Should a line in the entries below contain "they", return that line.

*** Opening Exercise input ***

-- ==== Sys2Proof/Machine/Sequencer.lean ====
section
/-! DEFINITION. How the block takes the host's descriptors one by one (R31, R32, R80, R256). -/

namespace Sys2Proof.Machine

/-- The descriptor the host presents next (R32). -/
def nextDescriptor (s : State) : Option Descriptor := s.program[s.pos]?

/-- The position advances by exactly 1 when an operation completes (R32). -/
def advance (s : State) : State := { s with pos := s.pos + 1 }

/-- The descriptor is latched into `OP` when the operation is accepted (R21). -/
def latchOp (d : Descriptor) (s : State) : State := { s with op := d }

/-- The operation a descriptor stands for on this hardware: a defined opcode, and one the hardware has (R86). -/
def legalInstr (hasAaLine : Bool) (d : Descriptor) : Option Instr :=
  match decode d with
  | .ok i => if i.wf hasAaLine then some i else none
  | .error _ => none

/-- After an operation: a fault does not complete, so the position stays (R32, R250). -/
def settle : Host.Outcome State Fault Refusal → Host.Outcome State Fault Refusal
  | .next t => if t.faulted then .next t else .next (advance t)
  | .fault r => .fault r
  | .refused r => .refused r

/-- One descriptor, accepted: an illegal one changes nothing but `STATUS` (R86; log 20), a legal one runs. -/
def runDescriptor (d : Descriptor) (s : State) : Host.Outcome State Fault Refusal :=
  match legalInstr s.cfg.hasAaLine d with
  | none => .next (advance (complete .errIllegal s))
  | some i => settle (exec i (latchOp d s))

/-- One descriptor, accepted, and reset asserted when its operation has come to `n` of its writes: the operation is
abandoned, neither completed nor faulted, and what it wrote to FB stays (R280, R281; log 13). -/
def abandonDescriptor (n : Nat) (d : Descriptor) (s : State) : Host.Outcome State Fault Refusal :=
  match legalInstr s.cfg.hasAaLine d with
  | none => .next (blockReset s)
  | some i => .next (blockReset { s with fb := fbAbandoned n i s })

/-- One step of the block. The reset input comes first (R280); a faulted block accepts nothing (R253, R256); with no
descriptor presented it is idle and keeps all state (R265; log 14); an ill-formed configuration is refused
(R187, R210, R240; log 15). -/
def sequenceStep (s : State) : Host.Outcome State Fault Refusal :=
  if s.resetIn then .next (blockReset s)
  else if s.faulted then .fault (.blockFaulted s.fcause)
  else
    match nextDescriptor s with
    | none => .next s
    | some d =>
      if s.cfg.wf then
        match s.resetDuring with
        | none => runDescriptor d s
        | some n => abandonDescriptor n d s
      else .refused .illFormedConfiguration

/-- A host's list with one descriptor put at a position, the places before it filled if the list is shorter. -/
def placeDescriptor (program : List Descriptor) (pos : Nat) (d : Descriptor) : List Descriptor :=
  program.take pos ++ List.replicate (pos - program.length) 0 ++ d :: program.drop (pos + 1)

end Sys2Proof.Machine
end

*** Closing Exercise input ***
*** Opening Exercise input ***

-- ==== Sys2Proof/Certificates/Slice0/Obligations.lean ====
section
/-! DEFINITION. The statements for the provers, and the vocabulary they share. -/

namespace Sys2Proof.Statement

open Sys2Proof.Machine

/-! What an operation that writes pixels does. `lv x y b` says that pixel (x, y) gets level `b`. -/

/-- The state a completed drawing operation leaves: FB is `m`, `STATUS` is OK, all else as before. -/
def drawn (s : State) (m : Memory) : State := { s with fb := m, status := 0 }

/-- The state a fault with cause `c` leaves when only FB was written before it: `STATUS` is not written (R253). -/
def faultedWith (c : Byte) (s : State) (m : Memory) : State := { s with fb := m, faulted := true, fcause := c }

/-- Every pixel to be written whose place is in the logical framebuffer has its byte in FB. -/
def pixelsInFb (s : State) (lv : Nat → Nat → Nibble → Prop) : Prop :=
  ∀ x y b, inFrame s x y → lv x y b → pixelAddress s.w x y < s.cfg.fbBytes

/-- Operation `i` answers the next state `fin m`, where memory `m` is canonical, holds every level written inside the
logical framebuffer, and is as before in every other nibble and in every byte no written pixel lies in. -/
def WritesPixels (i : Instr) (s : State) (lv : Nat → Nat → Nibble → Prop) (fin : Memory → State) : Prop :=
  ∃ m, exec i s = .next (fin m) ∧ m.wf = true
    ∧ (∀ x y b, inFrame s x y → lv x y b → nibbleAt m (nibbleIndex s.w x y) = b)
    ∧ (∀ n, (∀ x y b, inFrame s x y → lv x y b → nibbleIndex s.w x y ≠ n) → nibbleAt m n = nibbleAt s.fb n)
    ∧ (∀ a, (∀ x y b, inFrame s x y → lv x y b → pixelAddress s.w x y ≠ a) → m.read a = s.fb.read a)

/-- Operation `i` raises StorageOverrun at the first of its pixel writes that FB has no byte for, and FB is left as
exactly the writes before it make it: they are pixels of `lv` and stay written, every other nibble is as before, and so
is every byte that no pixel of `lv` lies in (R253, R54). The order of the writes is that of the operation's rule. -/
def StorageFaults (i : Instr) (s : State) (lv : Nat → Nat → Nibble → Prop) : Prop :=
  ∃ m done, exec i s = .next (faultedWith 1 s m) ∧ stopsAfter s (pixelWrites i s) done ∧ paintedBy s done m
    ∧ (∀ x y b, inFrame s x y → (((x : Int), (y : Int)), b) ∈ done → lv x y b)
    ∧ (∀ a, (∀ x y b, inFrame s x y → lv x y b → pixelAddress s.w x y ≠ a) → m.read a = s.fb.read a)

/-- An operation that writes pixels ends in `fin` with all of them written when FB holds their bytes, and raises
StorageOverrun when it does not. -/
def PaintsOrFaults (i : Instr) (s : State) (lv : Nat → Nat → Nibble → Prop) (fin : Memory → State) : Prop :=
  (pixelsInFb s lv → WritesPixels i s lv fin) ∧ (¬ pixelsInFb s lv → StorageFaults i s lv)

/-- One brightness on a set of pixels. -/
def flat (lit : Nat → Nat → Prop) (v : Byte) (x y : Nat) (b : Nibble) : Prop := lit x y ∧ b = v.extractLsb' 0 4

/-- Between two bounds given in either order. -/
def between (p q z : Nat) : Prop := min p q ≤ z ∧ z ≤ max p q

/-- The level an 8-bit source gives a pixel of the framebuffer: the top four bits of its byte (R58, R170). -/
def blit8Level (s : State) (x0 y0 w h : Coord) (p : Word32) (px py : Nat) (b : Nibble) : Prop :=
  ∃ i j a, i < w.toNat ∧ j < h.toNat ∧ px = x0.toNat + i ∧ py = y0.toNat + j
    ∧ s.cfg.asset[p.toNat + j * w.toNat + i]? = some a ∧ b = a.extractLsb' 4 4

*** Closing Exercise input ***

_Response to this exercise_.
/-! DEFINITION. The statements for the provers, and the vocabulary they share. -/
exactly the writes before it make it: they are pixels of `lv` and stay written, every other nibble is as before, and so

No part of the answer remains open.